The function takes in an N-dimensional factor and a tuple of variables. A factor consists of an N-dimensional array and a tuple of integers that can be thought of as the “names” of each dimension. The objective of the function is to “sum” the elements of the dimensions specified by the tuple argument vars
and wrap the result in a new Factor
after having dropped the summed out dims. Note: the number of values along a dimension tends to be very small (in fact, just two since the variables are binary in most cases).
Here is my current definition and a small example that calls it:
using BenchmarkTools
mutable struct FactorK{T, N}
vars::NTuple{N,Int64}
vals::Array
end
function factor_marginalization(A::FactorK{T}, vars::NTuple{N,Int64}) where {T,N}
dims = indexin(vars, collect(A.vars)) # map vars to dims
r_size = ntuple(d->d in dims ? 1 : size(A.vals,d), length(A.vars)) # assign 1 to summed out dims
ret_vars = filter(v -> v ∉ vars, A.vars)
r_vals = similar(A.vals, r_size)
ret_vals = sum!(r_vals, A.vals) |> x -> dropdims(x, dims=Tuple(dims))
FactorK{eltype(A.vals),length(ret_vars)}(ret_vars, ret_vals)
end
factor_marginalization(A::FactorK, vars::Int) = factor_marginalization(A, [vars])
input = 1:8 |> x -> reshape(x, 2,2,2) |> float |> collect
A_vars = (1,2,3)
A_card = size(input)
A = FactorK{Float64,length(A_vars)}(A_vars, input)
vars = (1,2)
# factor_marginalization(A, vars)
@btime factor_marginalization(A, vars)
@code_warntype factor_marginalization(A, vars)

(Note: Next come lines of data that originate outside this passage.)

-- ==== Sys2Proof/Machine/TypesSys.lean ====
section
/-! DEFINITION. The state of start-up, reset, power, the MRAM store, the error log and the test port
(spec/19_startup_reset.md, spec/20_config_store.md, spec/21_integrity.md, spec/22_package_electrical.md). -/

namespace Sys2Proof.Machine

/-- An error-log entry (R603). `firstPs` is the instant of its first occurrence, for the 1 ms of R605. -/
structure LogEntry where
  timeNs : Nat
  epoch : Nat
  subsys : Nat
  severity : Nat
  code : Nat
  count : Nat
  rkind : Nat
  eflags : Nat
  lastDt : Nat
  rindex : Nat
  detail : Nat
  firstPs : Nat
  /-- 1 ms after the first occurrence (R605): no later one coalesces. -/
  final_ : Bool
deriving DecidableEq, Repr

/-- The error log: capture FIFO, ring, indices and persistent log (R603 to R609). -/
structure Log where
  fifo : List LogEntry
  /-- Ring entries by log position mod 512. -/
  ring : Tbl (Option LogEntry)
  head : Nat
  tail : Nat
  lost : Nat
  /-- Entries written since power-on. -/
  pos : Nat
  /-- Entries committed to the persistent log, by slot, their count, and the row being filled. -/
  archive : Tbl (Option LogEntry)
  archived : Nat
  row : List LogEntry
  rowAt : Option Nat
  /-- The 1,024 bytes of the region's header row: write index, wrap count, CRC-32C (R608). -/
  header : List Byte
  /-- The crash record of retained SRAM (R609). -/
  crash : List Byte
deriving DecidableEq, Repr

/-- The option record in force (R580). -/
structure OptRec where
  format : Nat
  seq : Nat
  channels : Nat
  options : Nat
  grade : Nat
  serial : List Byte
  subsysVid : Nat
  subsysId : Nat
  fwBank : Nat
  refSel : Nat
  calBoot : Nat
  mgmtAddr : Nat
  lineFreq : Nat
  holdTime : Nat
  safeDiv : Nat
  safeStep : Nat
  wdogMs : Nat
  wearWbMin : Nat
  integ : Nat
  jtag : Nat
deriving DecidableEq, Repr

/-- A firmware bank: its bytes as loaded, its header and whether its CRC is right (R44, R582). The spec does not give the bytes
of the bank that ships. -/
structure Bank where
  image : List Byte
  magic : Nat
  format : Nat
  rclass : Nat
  version : Nat
  length : Nat
  entry : Nat
  minStep : Nat
  optMax : Nat
  storeMax : Nat
  recMax : Nat
  rsvZero : Bool
  crcOk : Bool
  verified : Bool
deriving DecidableEq, Repr

/-- The MRAM store beside the calibration store and the persistent log (R575 to R585). -/
structure Store where
  /-- The two option-record copies. -/
  copy0 : List Byte
  copy1 : List Byte
  bankA : Bank
  bankB : Bank
  degraded : Nat
  rowsUsed : Tbl Nat
  /-- The mapping of the spare-row pool: the offset of the row that each pool row in use replaces, in order (R577). -/
  pool : List Nat
  /-- Copies of which a read has returned an uncorrectable error since they were last loaded or written: option copies 0 and 1,
  calibration copies 0 and 1 (R558, R579). -/
  unread : Nat
  /-- Rows found failing before firmware could replace them, in order; and the bit positions in which reads of a row have
  corrected errors since it was last written (R577). -/
  failing : List Nat
  corrected : Tbl (List Nat)
  /-- Executing bank: 0 A, 1 B. -/
  executing : Nat
  fallback : Bool
  recovery : Bool
  /-- A load, commit or option write is running. -/
  loadBusy : Bool
  optBusy : Bool
deriving DecidableEq, Repr

/-- Firmware's working area of 44 KiB in retained SRAM, at 0x5000 (R566): consecutive failed starts of a bank (R583), and the bytes
of the area, of which the spec says no more. -/
structure WorkArea where
  failedStarts : Nat
  failedBank : Nat
  bytes : Tbl Byte
deriving DecidableEq, Repr

/-- Where start-up stands (R558 to R562). -/
inductive Phase where
  /-- A source is asserted. -/
  | held
  /-- The option loader runs. -/
  | loading
  /-- Domains are being released: the number released so far (R560). -/
  | releasing (n : Nat)
  /-- The boot check of F1 has not been made. -/
  | firmware
  /-- Steps F2 to F6. -/
  | starting
  /-- READY on PF0. -/
  | ready
deriving DecidableEq, Repr

/-- The always-on reset controller, power state and status (R545 to R574). -/
structure SysCtl where
  phase : Phase
  /-- Sources collected since the first assertion until READY, and the LOAD_RESTART bit 12. -/
  causes : Nat
  /-- Widest scope of the start-up sequence that runs, or of the last one: 0 COLD, 1 PACKAGE, 2 DENRIX, 3 HELON, 4 SEAM. -/
  scope : Nat
  /-- ECC initialisation has ended, or is not part of this sequence. -/
  eccDone : Bool
  loadRestarts : Nat
  resets : Nat
  wdogResets : Nat
  /-- BKUP[0] to BKUP[31] (R88, R565). -/
  bkup : Tbl W32
  opt : OptRec
  optDefaults : Bool
  optCopy : Nat
  fwVersion : Nat
  gstatChg : Nat
  thermalWarn : Bool
  power : Nat
  deepEntering : Bool
  wakeLatched : Option Nat
  waking : Option Nat
  wakeCause : Nat
  wakes : Nat
  /-- The LEVEL of an accepted SYS_RESET. -/
  sysReset : Option Nat
  /-- Command ids of the block resets under way, by block number * 16 + index. -/
  blockReset : Tbl Nat
  /-- Instant of the last seam-loss escalation (R552). -/
  seamLossAt : Option Nat
  denrixGood : Bool
  helonGood : Bool
  perst : Bool
  tap : JtagInstr
  smbData : W16
  /-- Instant of the last domain release, or of the end of option loading or of ECC initialisation (R560). -/
  relAt : Nat
  /-- Device time and power state as the last reset latched them (R565). -/
  latchNs : Nat
  latchPower : Nat
  /-- The instant at which SYS_RESET was accepted. -/
  sysResetAt : Nat
  /-- Scrub passes made (R596). -/
  scrubs : Nat
  /-- Firmware's retained working area. -/
  work : WorkArea
deriving DecidableEq, Repr

end Sys2Proof.Machine
end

This implementation takes 1.226 μs (20 allocations: 1.23 KiB)
according to @btime
in my computer.
As you can see from the output of @code_warntype
, my function isn’t type stable. I noticed that the first problem is the filter
that is applied to a tuple that calculates ret_vars
. It makes sense that the resulting type cannot be inferred since the number of elements depends on the values of the operands. My question is: are there any tricks I can apply to make this function type stable? If you have any suggestions of changes I could apply to my FactorK
definition to make this function run faster, I would also be very interested to hear them.